What the task asks
The line containing "OP0 is read" marks the end: quote every line from the start of the records below through it, word for word.

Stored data
────────────────

-- ==== Sys2Proof/Proofs/Scope.lean ====
section
/-! PROOFS. Which operations are never refused (00_scope R13). Two layers: an operation whose operands hold a value is an
equation to its end, and a predicate `Meaningful` that sequencing keeps, so that it climbs from the reads and the link
calls through the hand-offs to `exec` and `step`. -/

namespace Sys2Proof.Machine

/-! ### Operations that end: their operands hold a value, or no script is pending -/

/-- OP0 is read where it holds a value. -/
theorem operand0_of_held {s : State} (h : s.held.op0 = true) : operand0 s = .next s.op0 := readHeld_of_held h _ _

/-- OP1 is read where it holds a value. -/
theorem operand1_of_held {s : State} (h : s.held.op1 = true) : operand1 s = .next s.op1 := readHeld_of_held h _ _

/-- OP2 is read where it holds a value. -/
theorem operand2_of_held {s : State} (h : s.held.op2 = true) : operand2 s = .next s.op2 := readHeld_of_held h _ _

/-- OP3 is read where it holds a value. -/
theorem operand3_of_held {s : State} (h : s.held.op3 = true) : operand3 s = .next s.op3 := readHeld_of_held h _ _

/-- SWAP16 with its operand (40_checksum R136). -/
theorem execSwap16_of_held {s : State} (h0 : s.held.op0 = true) :
    execSwap16 s = finishWith (zext32 (swapBytes16 (low16 s.op0))) s := by
  rw [execSwap16, operand0_of_held h0, andThen_next]

/-- SWAP32 with its operand (40_checksum R137). -/
theorem execSwap32_of_held {s : State} (h0 : s.held.op0 = true) :
    execSwap32 s = finishWith (swapBytes32 s.op0) s := by
  rw [execSwap32, operand0_of_held h0, andThen_next]

/-- IS_BCAST with its operands (41_classifier R154). -/
theorem execIsBcast_of_held {s : State} (h0 : s.held.op0 = true) (h1 : s.held.op1 = true) :
    execIsBcast s = finishWith (boolWord (isBcast s.op0 s.op1)) s := by
  rw [execIsBcast, operand0_of_held h0, andThen_next, operand1_of_held h1, andThen_next]

/-- CLASSIFY with its operands (41_classifier R153). -/
theorem execClassify_of_held {s : State} (h0 : s.held.op0 = true) (h1 : s.held.op1 = true)
    (h2 : s.held.op2 = true) : execClassify s = finishWith (classCode (classify s.op0 s.op1)) s := by
  rw [execClassify, operand0_of_held h0, andThen_next, operand1_of_held h1, andThen_next, operand2_of_held h2,
    andThen_next]

/-- SAME_SUBNET with its operands (41_classifier R155). -/
theorem execSameSubnet_of_held {s : State} (h0 : s.held.op0 = true) (h1 : s.held.op1 = true)
    (h2 : s.held.op2 = true) : execSameSubnet s = finishWith (boolWord (sameSubnet s.op0 s.op1 s.op2)) s := by
  rw [execSameSubnet, operand0_of_held h0, andThen_next, operand1_of_held h1, andThen_next, operand2_of_held h2,
    andThen_next]

/-- PHCSUM with its operands (40_checksum R135). -/
theorem execPhcsum_of_held {s : State} (h0 : s.held.op0 = true) (h1 : s.held.op1 = true)
    (h2 : s.held.op2 = true) (h3 : s.held.op3 = true) :
    execPhcsum s = finishWith (zext32 (phsum (low8 s.op0) (low16 s.op1) s.op2 s.op3))
      (setAcc (phFoldedSum (low8 s.op0) (low16 s.op1) s.op2 s.op3) s) := by
  rw [execPhcsum, operand0_of_held h0, andThen_next, operand1_of_held h1, andThen_next, operand2_of_held h2,
    andThen_next, operand3_of_held h3, andThen_next]

/-- From the link target on TX_START ends: with SUCCESS, or with LINK_ERROR (43_transmit R205). -/
theorem emitTemplate_ends (target : LinkAddr) (host dest : Word) (protocol : Byte) (s : State) :
    ∃ t, emitTemplate target host dest protocol s = .next t := by
  unfold emitTemplate
  dsimp only
  split
  · exact ⟨_, rfl⟩
  · exact ⟨_, rfl⟩

/-- TX_START with its operands ends in each of its branches: it refuses to proceed by a status, broadcasts, waits for the
resolution, or has a target (43_transmit R200). -/
theorem execTxStart_ends {s : State} (h0 : s.held.op0 = true) (h1 : s.held.op1 = true) :
    ∃ t, execTxStart s = .next t := by
  rw [execTxStart, operand0_of_held h0, andThen_next, operand1_of_held h1, andThen_next]
  dsimp only
  split
  case isTrue => exact ⟨_, rfl⟩
  case isFalse =>
    split
    case isTrue => exact emitTemplate_ends ..
    case isFalse =>
      split
      case h_1 => exact ⟨_, rfl⟩
      case h_2 => exact emitTemplate_ends ..

/-- NET_INIT ends where no script is pending (44_event_loop R239). -/
theorem execNetInit_ends {s : State} (h : s.env.handoffs = []) : ∃ t, execNetInit s = .next t := by
  rw [execNetInit, handOff_of_none h, andThen_next, handOff_of_none (e := .tcpInit), andThen_next]
  · exact ⟨_, rfl⟩
  · exact h

/-- Neighbor-resolution maintenance ends where no script is pending, and leaves the answers as they are. -/
theorem arpMaintenance_ends (now : Word) {s : State} (h : s.env.handoffs = []) :
    ∃ a, arpMaintenance collaborate now s = .next a ∧ a.1.env = s.env := by
  unfold arpMaintenance
  split
  · rw [collaborate_of_none (s := logEvent .arpUpdate s) h]
    exact ⟨_, rfl, rfl⟩
  · exact ⟨_, rfl, rfl⟩

/-- Transport timeout processing ends where no script is pending. -/
theorem tcpMaintenance_ends (now : Word) {s : State} (h : s.env.handoffs = []) :
    ∃ a, tcpMaintenance collaborate now s = .next a := by
  unfold tcpMaintenance
  split
  · rw [collaborate_of_none (s := logEvent .tcpUpdate s) h]
    exact ⟨_, rfl⟩
  · exact ⟨_, rfl⟩

/-- TIMER_SVC ends after NET_INIT where no script is pending: the clock's answer takes no script, so that neither arm
finds one (44_event_loop R235). -/
theorem execTimerSvc_ends {s : State} (ht : s.held.timers = true) (h : s.env.handoffs = []) :
    ∃ t, execTimerSvc s = .next t := by
  obtain ⟨e, n, hc, he⟩ := callClock_state s
  have h1 : (callClock s).2.env.handoffs = [] := by rw [hc]; exact he.trans h
  obtain ⟨a, ha, hae⟩ := arpMaintenance_ends (callClock s).1 h1
  have h2 : a.1.env.handoffs = [] := by rw [hae, h1]
  obtain ⟨b, hb⟩ := tcpMaintenance_ends (callClock s).1 h2
  have hbody : timerBody collaborate s = .next ⟨b.1, a.2, b.2⟩ := by
    simp only [timerBody, readHeld_of_held ht, andThen_next, ha, hb]
  rw [execTimerSvc, timerService, hbody, andThen_next]
  exact ⟨_, rfl⟩

/-! ### No instruction without a meaning -/

/-- The piece of an operation is not refused for an instruction without a meaning. -/
structure Meaningful {α : Type} (o : Result α) : Prop where
  ne_notModelled : ∀ m : String, o ≠ .refused (.notModelled m)

@[simp] theorem meaningful_next {α : Type} (a : α) : Meaningful (.next a : Result α) := ⟨nofun⟩

@[simp] theorem meaningful_refused {α : Type} {r : Refusal} :
    Meaningful (.refused r : Result α) ↔ ∀ m, r ≠ .notModelled m :=
  ⟨fun h m e => h.ne_notModelled m (e ▸ rfl), fun h => ⟨fun m e => h m (Host.Outcome.refused.inj e)⟩⟩

/-- Sequencing raises no refusal of its own. -/
theorem meaningful_andThen {α β : Type} {o : Result α} {k : α → Result β} (ho : Meaningful o)
    (hk : ∀ a, Meaningful (k a)) : Meaningful (andThen o k) := by
  refine ⟨fun m h => ?_⟩
  rcases andThen_eq_refused.mp h with h | ⟨a, _, h⟩
  · exact ho.ne_notModelled m h
  · exact (hk a).ne_notModelled m h

theorem meaningful_ite {α : Type} {c : Prop} [Decidable c] {o p : Result α} (ho : Meaningful o) (hp : Meaningful p) :
    Meaningful (if c then o else p) := by
  split
  · exact ho
  · exact hp

/-- What ends is not refused. -/
theorem meaningful_of_ends {α : Type} {o : Result α} (h : ∃ a, o = .next a) : Meaningful o := by
  obtain ⟨a, rfl⟩ := h
  exact meaningful_next a

@[simp] theorem meaningful_raiseStatus (st : Status) (s : State) : Meaningful (raiseStatus st s) := meaningful_next _

@[simp] theorem meaningful_finishWith (v : Word) (s : State) : Meaningful (finishWith v s) := meaningful_next _

@[simp] theorem meaningful_readHeld {α : Type} (held : Bool) (reg : Nat) (v : α) :
    Meaningful (readHeld held reg v) := meaningful_ite (by simp) (by simp)

theorem meaningful_operand0 (s : State) : Meaningful (operand0 s) := meaningful_readHeld ..
theorem meaningful_operand1 (s : State) : Meaningful (operand1 s) := meaningful_readHeld ..
theorem meaningful_operand2 (s : State) : Meaningful (operand2 s) := meaningful_readHeld ..
theorem meaningful_operand3 (s : State) : Meaningful (operand3 s) := meaningful_readHeld ..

────────────────

Result below
-- ==== Sys2Proof/Proofs/Scope.lean ====
section
/-! PROOFS. Which operations are never refused (00_scope R13). Two layers: an operation whose operands hold a value is an
equation to its end, and a predicate `Meaningful` that sequencing keeps, so that it climbs from the reads and the link
calls through the hand-offs to `exec` and `step`. -/

namespace Sys2Proof.Machine

/-! ### Operations that end: their operands hold a value, or no script is pending -/

/-- OP0 is read where it holds a value. -/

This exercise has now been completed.